[Entries taken from a collection]

-- ==== Sys2Proof/Machine/Dispatch.lean ====
section
/-! DEFINITION. The dispatch of a command to its meaning, one arm per row of spec/opcode_table.json. -/

namespace Sys2Proof.Machine
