-- ==== Sys2Proof/Machine/Core.lean ====
section
/-! DEFINITION. The machine as the host takes it. -/

def Sys2Proof.core : Host.Core :=
  { State := Sys2Proof.Machine.State, Fault := Sys2Proof.Machine.Fault, Refusal := Sys2Proof.Machine.Refusal,
    step := Sys2Proof.Machine.step, reset := Sys2Proof.Machine.State.reset }
end

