-- ==== Sys2Proof/Certificates/Slice0/Obligations.lean ====
section
/-! DEFINITION. The statements about the model. `Says.…` are the results that the spec's rules give, written from the
rules over plain numbers; each `Obligations.…` says that the model's commands do what they say. -/

open Sys2Proof Sys2Proof.Machine

/-! ## The queue and idle steps -/

/-- The command at the front of the queue is what a step runs, on the state with the rest of the queue (spec/00_scope). -/
def Obligations.StepRunsFront : Prop :=
  ∀ (c : Instr) (s : State), step { s with pending := c :: s.pending } = exec c s

/-! ## Integer instructions -/

/-- The number of zero bits above the highest 1 bit. -/
def Says.clz (a : Word) : Nat := (List.range 64).countP (fun i => decide (a.toNat < 2 ^ i))

/-- The results of Table 2-15. -/
def Says.int (f : IntFn) (a b : Word) (p : BitVec 3 → Bool) : Word :=
  let n := b.toNat % 64
  match f with
  | .add => BitVec.ofNat 64 (a.toNat + b.toNat)
  | .sub => BitVec.ofInt 64 (a.toNat - b.toNat)
  | .and => a &&& b
  | .or => a ||| b
  | .xor => a ^^^ b
  | .andn => a &&& ~~~b
  | .shl => BitVec.ofNat 64 (a.toNat * 2 ^ n)
  | .shr => BitVec.ofNat 64 (a.toNat / 2 ^ n)
  | .sar => BitVec.ofInt 64 (a.toInt / 2 ^ n)
  | .rot => BitVec.ofNat 64 (a.toNat / 2 ^ n + a.toNat * 2 ^ (64 - n))
  | .mul => BitVec.ofInt 64 (a.toInt * b.toInt)
  | .mulhu => BitVec.ofNat 64 (a.toNat * b.toNat / 2 ^ 64)
  | .mulhs => BitVec.ofInt 64 (a.toInt * b.toInt / 2 ^ 64)
  | .clz => BitVec.ofNat 64 (Says.clz a)
  | .popc => BitVec.ofNat 64 ((List.range 64).countP (fun i => decide (a.toNat / 2 ^ i % 2 = 1)))
  | .sextb => BitVec.ofInt 64 ((a.toNat : Int).bmod (2 ^ 8))
  | .sexth => BitVec.ofInt 64 ((a.toNat : Int).bmod (2 ^ 16))
  | .sextw => BitVec.ofInt 64 ((a.toNat : Int).bmod (2 ^ 32))
  | .sel n => if p n then a else b

/-- The immediate forms: imm11 sign-extended, a shift count in its low 6 bits. -/
def Says.imm (f : ImmFn) (a : Word) (imm : BitVec 11) : Word :=
  let i : Int := imm.toInt
  let n := imm.toNat % 64
  match f with
  | .addi => BitVec.ofInt 64 (a.toInt + i)
  | .andi => a &&& BitVec.ofInt 64 i
  | .ori => a ||| BitVec.ofInt 64 i
  | .xori => a ^^^ BitVec.ofInt 64 i
  | .shli => BitVec.ofNat 64 (a.toNat * 2 ^ n)
  | .shri => BitVec.ofNat 64 (a.toNat / 2 ^ n)
  | .sari => BitVec.ofInt 64 (a.toInt / 2 ^ n)
  | .roti => BitVec.ofNat 64 (a.toNat / 2 ^ n + a.toNat * 2 ^ (64 - n))

/-- Table 2-16 over a first operand and a second one given signed and unsigned. -/
def Says.cmp (f : CmpFn) (a b : Word) : Bool :=
  match f with
  | .eq => decide (a.toNat = b.toNat)
  | .ne => decide (a.toNat ≠ b.toNat)
  | .lt => decide (a.toInt < b.toInt)
  | .le => decide (a.toInt ≤ b.toInt)
  | .ltu => decide (a.toNat < b.toNat)
  | .leu => decide (a.toNat ≤ b.toNat)

def Says.cmpi (f : CmpiFn) (a : Word) (imm : BitVec 11) : Bool :=
  let b : Word := BitVec.ofInt 64 imm.toInt
  match f with
  | .eq => Says.cmp .eq a b
  | .ne => Says.cmp .ne a b
  | .lt => Says.cmp .lt a b
  | .le => Says.cmp .le a b
  | .ltu => Says.cmp .ltu a b
  | .leu => Says.cmp .leu a b
  | .gt => Says.cmp .lt b a
  | .gtu => Says.cmp .ltu b a

/-- Bits [16k+15:16k] replaced by imm16. -/
def Says.movk (a : Word) (k : BitVec 2) (imm : BitVec 16) : Word :=
  let lo := 2 ^ (16 * k.toNat)
  BitVec.ofNat 64 (a.toNat / (lo * 2 ^ 16) * (lo * 2 ^ 16) + imm.toNat * lo + a.toNat % lo)

/-- An instruction of spec/02 that writes one register of its tile and raises nothing, and DIVSU, DIVSS and DSTEP of
spec/03 (R111, R112), which write the pair rd, rd + 1: its tile and guard, whether its fields are defined, and the tile
with the result written (a write to g0 or p0 is discarded). -/
def Says.register (c : Instr) (x : Tile) : Option (TileId × Guard × Bool × Tile) :=
  let even (rd : BitVec 5) : Bool := decide (rd.toNat % 2 = 0 ∧ 2 ≤ rd.toNat)
  let mag (sgn : Bool) (a : Word) : Nat := if sgn then a.toInt.natAbs else a.toNat
  match c with
  | .integerOp t g f rd ra rb =>
    let unary := f = .clz ∨ f = .popc ∨ f = .sextb ∨ f = .sexth ∨ f = .sextw
    some (t, g, decide (unary → rb = 0), x.setG rd (Says.int f (x.g ra) (x.g rb) x.p))
  | .immediateOp t g f rd ra imm =>
    let shift := f = .shli ∨ f = .shri ∨ f = .sari ∨ f = .roti
    some (t, g, decide (shift → imm.toNat < 64), x.setG rd (Says.imm f (x.g ra) imm))
  | .movz t g k rd imm => some (t, g, true, x.setG rd (BitVec.ofNat 64 (imm.toNat * 2 ^ (16 * k.toNat))))
  | .movk t g k rd imm => some (t, g, true, x.setG rd (Says.movk (x.g rd) k imm))
  | .cmp t g f pd ra rb => some (t, g, true, x.setP pd (Says.cmp f (x.g ra) (x.g rb)))
  | .cmpi t g f pd ra imm => some (t, g, true, x.setP pd (Says.cmpi f (x.g ra) imm))
  | .plog t g pd pa pb tt => some (t, g, true, x.setP pd (tt.getLsbD ((if x.p pa then 2 else 0) + (if x.p pb then 1 else 0))))
  | .mfbb t g rd k =>
    some (t, g, decide (t.val < 96),
      x.setG rd (if x.lvl = .ledger then (x.bb.get k >>> 62) <<< 62 else x.bb.get k))
  | .divsuDivss t g sgn rd ra =>
    some (t, g, even rd, (x.setG rd (BitVec.ofNat 64 (mag sgn (x.g ra)))).setG (rd + 1) 0)
  | .dstep t g sgn rd rb =>
    let d := mag sgn (x.g rb)
    let n := (x.g (rd + 1)).toNat * 4 + (x.g rd).toNat / 2 ^ 62
    let k := if 3 * d ≤ n then 3 else if 2 * d ≤ n then 2 else if d ≤ n then 1 else 0
    some (t, g, even rd,
      (x.setG rd (BitVec.ofNat 64 ((x.g rd).toNat * 4 + k))).setG (rd + 1) (BitVec.ofNat 64 (n - k * d)))
  | _ => none

/-- On a running tile whose guard holds, the instruction completes: the register holds the result, the PC passes the
instruction, and nothing else changes but event counters. -/
def Obligations.RegisterInstructionsComplete : Prop :=
  ∀ (c : Instr) (s : State) (t : TileId) (g : Guard) (x : Tile),
    Says.register c (s.tile t).ready = some (t, g, true, x) → Runs s t → (s.tile t).guard g = true →
    Gives c s t (x.stepped (s.tile t).lvl ((s.tile t).pc + 4))

/-- The exact result of an overflow-checking function. -/
def Says.exact (f : OvFn) (a b : Word) : Int :=
  match f with
  | .addv => a.toInt + b.toInt
  | .subv => a.toInt - b.toInt
  | .mulv => a.toInt * b.toInt

/-- ADDV, SUBV, MULV (R74): the wrapped result, and IOVF where the exact one does not fit, when the trap is not enabled
or there is no overflow; with IOVT = 1 an overflow raises code 0Bh, subcode 01h, with the wrapped result in FINFO, IOVF
set and rd not written. -/
def Obligations.OverflowChecks : Prop :=
  ∀ (t : TileId) (g : Guard) (f : OvFn) (rd ra rb : BitVec 5) (s : State),
    Runs s t → (s.tile t).guard g = true →
    let x := (s.tile t).ready
    let e := Says.exact f (x.g ra) (x.g rb)
    let ovf := e < -(2 ^ 63) ∨ 2 ^ 63 ≤ e
    let y := if ovf then x.modBank (fun b => { b with istat := b.istat ||| 1 }) else x
    (¬ (ovf ∧ x.cur.istat.getLsbD 16 = true) →
      Gives (.addvSubvMulv t g f rd ra rb) s t
        ((y.setG rd (BitVec.ofInt 64 e)).stepped (s.tile t).lvl ((s.tile t).pc + 4))) ∧
    (ovf ∧ x.cur.istat.getLsbD 16 = true →
      exec (.addvSubvMulv t g f rd ra rb) s =
        .next (stopCheck (enter (s.ran t y) t { code := 0x0B, sub := 1, finfo := BitVec.ofInt 64 e } false x.pc) t))

/-! ## Integer division -/

/-- DIVFIN (R112–R115): a zero divisor gives quotient a and remainder 0 and sets DZ; −2^63 divided by −1 gives −2^63 and
0 and sets DOVF; any other division gives the signs to quotient and remainder. Where the condition's trap is enabled it
raises code 0Bh, subcode 03h or 02h, with the quotient in FINFO and the pair not written. -/
def Obligations.DivisionFinishes : Prop :=
  ∀ (t : TileId) (g : Guard) (sgn : Bool) (rd ra rb : BitVec 5) (s : State),
    Runs s t → (s.tile t).guard g = true → rd.toNat % 2 = 0 → 2 ≤ rd.toNat →
    let x := (s.tile t).ready
    let a := x.g ra
    let b := x.g rb
    let zero := b = 0
    let ovf := sgn = true ∧ a.toInt = -(2 ^ 63) ∧ b.toInt = -1
    let y := if zero then x.modBank (fun k => { k with istat := k.istat ||| 4 })
      else if ovf then x.modBank (fun k => { k with istat := k.istat ||| 2 }) else x
    let q := if zero ∨ ovf then a
      else if sgn = true ∧ (a.toInt < 0 ↔ 0 ≤ b.toInt) then BitVec.ofInt 64 (-(x.g rd).toInt) else x.g rd
    let r := if zero ∨ ovf then 0
      else if sgn = true ∧ a.toInt < 0 then BitVec.ofInt 64 (-(x.g (rd + 1)).toInt) else x.g (rd + 1)
    let trap := (zero ∧ x.cur.istat.getLsbD 18 = true) ∨ (¬ zero ∧ ovf ∧ x.cur.istat.getLsbD 17 = true)
    (¬ trap → Gives (.divfin t g sgn rd ra rb) s t
      (((y.setG rd q).setG (rd + 1) r).stepped (s.tile t).lvl ((s.tile t).pc + 4))) ∧
    (trap → exec (.divfin t g sgn rd ra rb) s =
      .next (stopCheck (enter (s.ran t y) t { code := 0x0B, sub := if zero then 3 else 2, finfo := q } false x.pc) t))

/-- `n` division steps by `d`, each on what the one before left as quotient and remainder. -/
def Says.steps (n : Nat) (q r d : Nat) : Nat × Nat :=
  match n with
  | 0 => (q, r)
  | n + 1 =>
    let z := dstepFn (BitVec.ofNat 64 q) (BitVec.ofNat 64 r) d
    Says.steps n z.1.toNat z.2.toNat d

/-- 32 DSTEPs after DIVSU leave quotient and remainder: the sequence of R112 divides, for every dividend and every divisor
but 0. -/
def Obligations.ThirtyTwoStepsDivide : Prop :=
  ∀ (a d : Nat), a < 2 ^ 64 → 0 < d → d < 2 ^ 64 → Says.steps 32 a 0 d = (a / d, a % d)

/-! ## Guards, undefined encodings, branches -/

/-- An instruction of a tile: the tile, the guard, the bytes of the encoding, and whether it is a scalar load, before which
earlier load misses stay outstanding (R88, R90). -/
def Says.guarded (c : Instr) : Option (TileId × Guard × Nat × Bool) :=
  match c with
  | .efdataWrite t g _ => some (t, g, 4, false)
  | .integerOp t g _ _ _ _ => some (t, g, 4, false)
  | .addvSubvMulv t g _ _ _ _ => some (t, g, 4, false)
  | .immediateOp t g _ _ _ _ => some (t, g, 4, false)
  | .movz t g _ _ _ => some (t, g, 4, false)
  | .movk t g _ _ _ => some (t, g, 4, false)
  | .cmp t g _ _ _ _ => some (t, g, 4, false)
  | .cmpi t g _ _ _ _ => some (t, g, 4, false)
  | .plog t g _ _ _ _ => some (t, g, 4, false)
  | .load t g _ _ _ _ => some (t, g, 4, true)
  | .store t g _ _ _ => some (t, g, 4, false)
  | .br t g _ => some (t, g, 4, false)
  | .bl t g _ => some (t, g, 4, false)
  | .jmp t g _ => some (t, g, 4, false)
  | .jl t g _ _ => some (t, g, 4, false)
  | .mfbb t g _ _ => some (t, g, 4, false)
  | .mfsys t g _ _ => some (t, g, 4, false)
  | .mtsys t g _ _ => some (t, g, 4, false)
  | .bwdataAccess t g _ _ => some (t, g, 4, false)
  | .sws t g _ _ => some (t, g, 4, false)
  | .yield t g => some (t, g, 4, false)
  | .trap t g _ => some (t, g, 4, false)
  | .kcall t g _ => some (t, g, 4, false)
  | .rete t g => some (t, g, 4, false)
  | .ifence t g => some (t, g, 4, false)
  | .divsuDivss t g _ _ _ => some (t, g, 4, false)
  | .dstep t g _ _ _ => some (t, g, 4, false)
  | .divfin t g _ _ _ _ => some (t, g, 4, false)
  | .dadd t g _ _ _ _ => some (t, g, 4, false)
  | .dsub t g _ _ _ _ => some (t, g, 4, false)
  | .dmul t g _ _ _ _ => some (t, g, 4, false)
  | .dmulw t g _ _ _ _ => some (t, g, 4, false)
  | .ddivs t g _ _ _ _ => some (t, g, 4, false)
  | .daddw t g _ _ _ => some (t, g, 4, false)
  | .dsubw t g _ _ _ => some (t, g, 4, false)
  | .dnarw t g _ _ => some (t, g, 4, false)
  | .dmov t g _ _ => some (t, g, 4, false)
  | .dneg t g _ _ => some (t, g, 4, false)
  | .dabs t g _ _ => some (t, g, 4, false)
  | .dcmp t g _ _ _ _ _ => some (t, g, 4, false)
  | .dshr t g _ _ _ _ _ => some (t, g, 4, false)
  | .dshl t g _ _ _ _ _ => some (t, g, 4, false)
  | .cvbd t g _ _ _ => some (t, g, 4, false)
  | .cvdb t g _ _ _ => some (t, g, 4, false)
  | .dmfr t g _ _ _ => some (t, g, 4, false)
  | .dmtr t g _ _ _ => some (t, g, 4, false)
  | .dld t g _ _ _ _ => some (t, g, 4, false)
  | .dst t g _ _ _ _ => some (t, g, 4, false)
  | .daddm t g _ _ _ _ => some (t, g, 4, false)
  | .dldx t g _ _ _ => some (t, g, 4, false)
  | .dstx t g _ _ _ => some (t, g, 4, false)
  | .mvs t g _ _ _ _ => some (t, g, 8, false)
  | .mvsr t g _ _ _ _ => some (t, g, 8, false)
  | .cps t g _ _ _ _ _ _ => some (t, g, 8, false)
  | .srch t g _ _ _ _ _ => some (t, g, 8, false)
  | .trs t g _ _ _ _ => some (t, g, 8, false)
  | .tts t g _ _ _ _ _ _ => some (t, g, 8, false)
  | .edt t g _ _ _ _ => some (t, g, 8, false)
  | .edtm t g _ _ _ _ _ => some (t, g, 8, false)
  | .chkdV t g _ _ _ _ => some (t, g, 8, false)
  | .chkdG t g _ _ _ _ => some (t, g, 8, false)
  | .bmap t g _ _ _ _ => some (t, g, 8, false)
  | .kilnEnqueue t g _ => some (t, g, 4, false)
  | .vsync t g => some (t, g, 4, false)
  | .vmpop t g _ _ => some (t, g, 4, false)
  | .vmfs t g _ => some (t, g, 4, false)
  | .vmfc t g _ => some (t, g, 4, false)
  | .faddFsubFmul t g _ _ _ _ => some (t, g, 4, false)
  | .fminFmax t g _ _ _ _ => some (t, g, 4, false)
  | .fnegFabs t g _ _ _ => some (t, g, 4, false)
  | .fcvt t g _ _ _ => some (t, g, 4, false)
  | .fcmp t g _ _ _ _ => some (t, g, 4, false)
  | .fma t g _ _ _ => some (t, g, 4, false)
  | .fdivs t g _ _ _ => some (t, g, 4, false)
  | .fdstep t g _ _ => some (t, g, 4, false)
  | .fdfin t g _ => some (t, g, 4, false)
  | .flds t g _ _ _ _ => some (t, g, 4, true)
  | .fsts t g _ _ _ => some (t, g, 4, false)
  | .fsync t g => some (t, g, 4, false)
  | .caswCasd t g _ _ _ _ => some (t, g, 4, false)
  | .fetaddwFetaddd t g _ _ _ _ => some (t, g, 4, false)
  | .fence t g => some (t, g, 4, false)
  | .icinv t g _ => some (t, g, 4, false)
  | .dccln t g _ => some (t, g, 4, false)
  | .dcfls t g _ => some (t, g, 4, false)
  | .dcz t g _ => some (t, g, 4, false)
  | .tlbia t g _ _ => some (t, g, 4, false)
  | .tlbit t g _ => some (t, g, 4, false)
  | .tlbix t g => some (t, g, 4, false)
  | .mtkrr t g _ _ => some (t, g, 4, false)
  | .mfkrr t g _ _ => some (t, g, 4, false)
  | .take t g => some (t, g, 4, false)
  | .cont t g _ _ => some (t, g, 4, false)
  | .post t g => some (t, g, 4, false)
  | .jsync t g => some (t, g, 4, false)
  | _ => none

What you need to do: Begin at the line above that has "let mag (sgn" and stop after the line that has "sgn rd rb =>", copying each line exactly and adding nothing else.

Exercise solution:
  let mag (sgn : Bool) (a : Word) : Nat := if sgn then a.toInt.natAbs else a.toNat
  match c with
  | .integerOp t g f rd ra rb =>
    let unary := f = .clz ∨ f = .popc ∨ f = .sextb ∨ f = .sexth ∨ f = .sextw
    some (t, g, decide (unary → rb = 0), x.setG rd (Says.int f (x.g ra) (x.g rb) x.p))
  | .immediateOp t g f rd ra imm =>
    let shift := f = .shli ∨ f = .shri ∨ f = .sari ∨ f = .roti
    some (t, g, decide (shift → imm.toNat < 64), x.setG rd (Says.imm f (x.g ra) imm))
  | .movz t g k rd imm => some (t, g, true, x.setG rd (BitVec.ofNat 64 (imm.toNat * 2 ^ (16 * k.toNat))))
  | .movk t g k rd imm => some (t, g, true, x.setG rd (Says.movk (x.g rd) k imm))
  | .cmp t g f pd ra rb => some (t, g, true, x.setP pd (Says.cmp f (x.g ra) (x.g rb)))
  | .cmpi t g f pd ra imm => some (t, g, true, x.setP pd (Says.cmpi f (x.g ra) imm))
  | .plog t g pd pa pb tt => some (t, g, true, x.setP pd (tt.getLsbD ((if x.p pa then 2 else 0) + (if x.p pb then 1 else 0))))
  | .mfbb t g rd k =>
    some (t, g, decide (t.val < 96),
      x.setG rd (if x.lvl = .ledger then (x.bb.get k >>> 62) <<< 62 else x.bb.get k))
  | .divsuDivss t g sgn rd ra =>
    some (t, g, even rd, (x.setG rd (BitVec.ofNat 64 (mag sgn (x.g ra)))).setG (rd + 1) 0)
  | .dstep t g sgn rd rb =>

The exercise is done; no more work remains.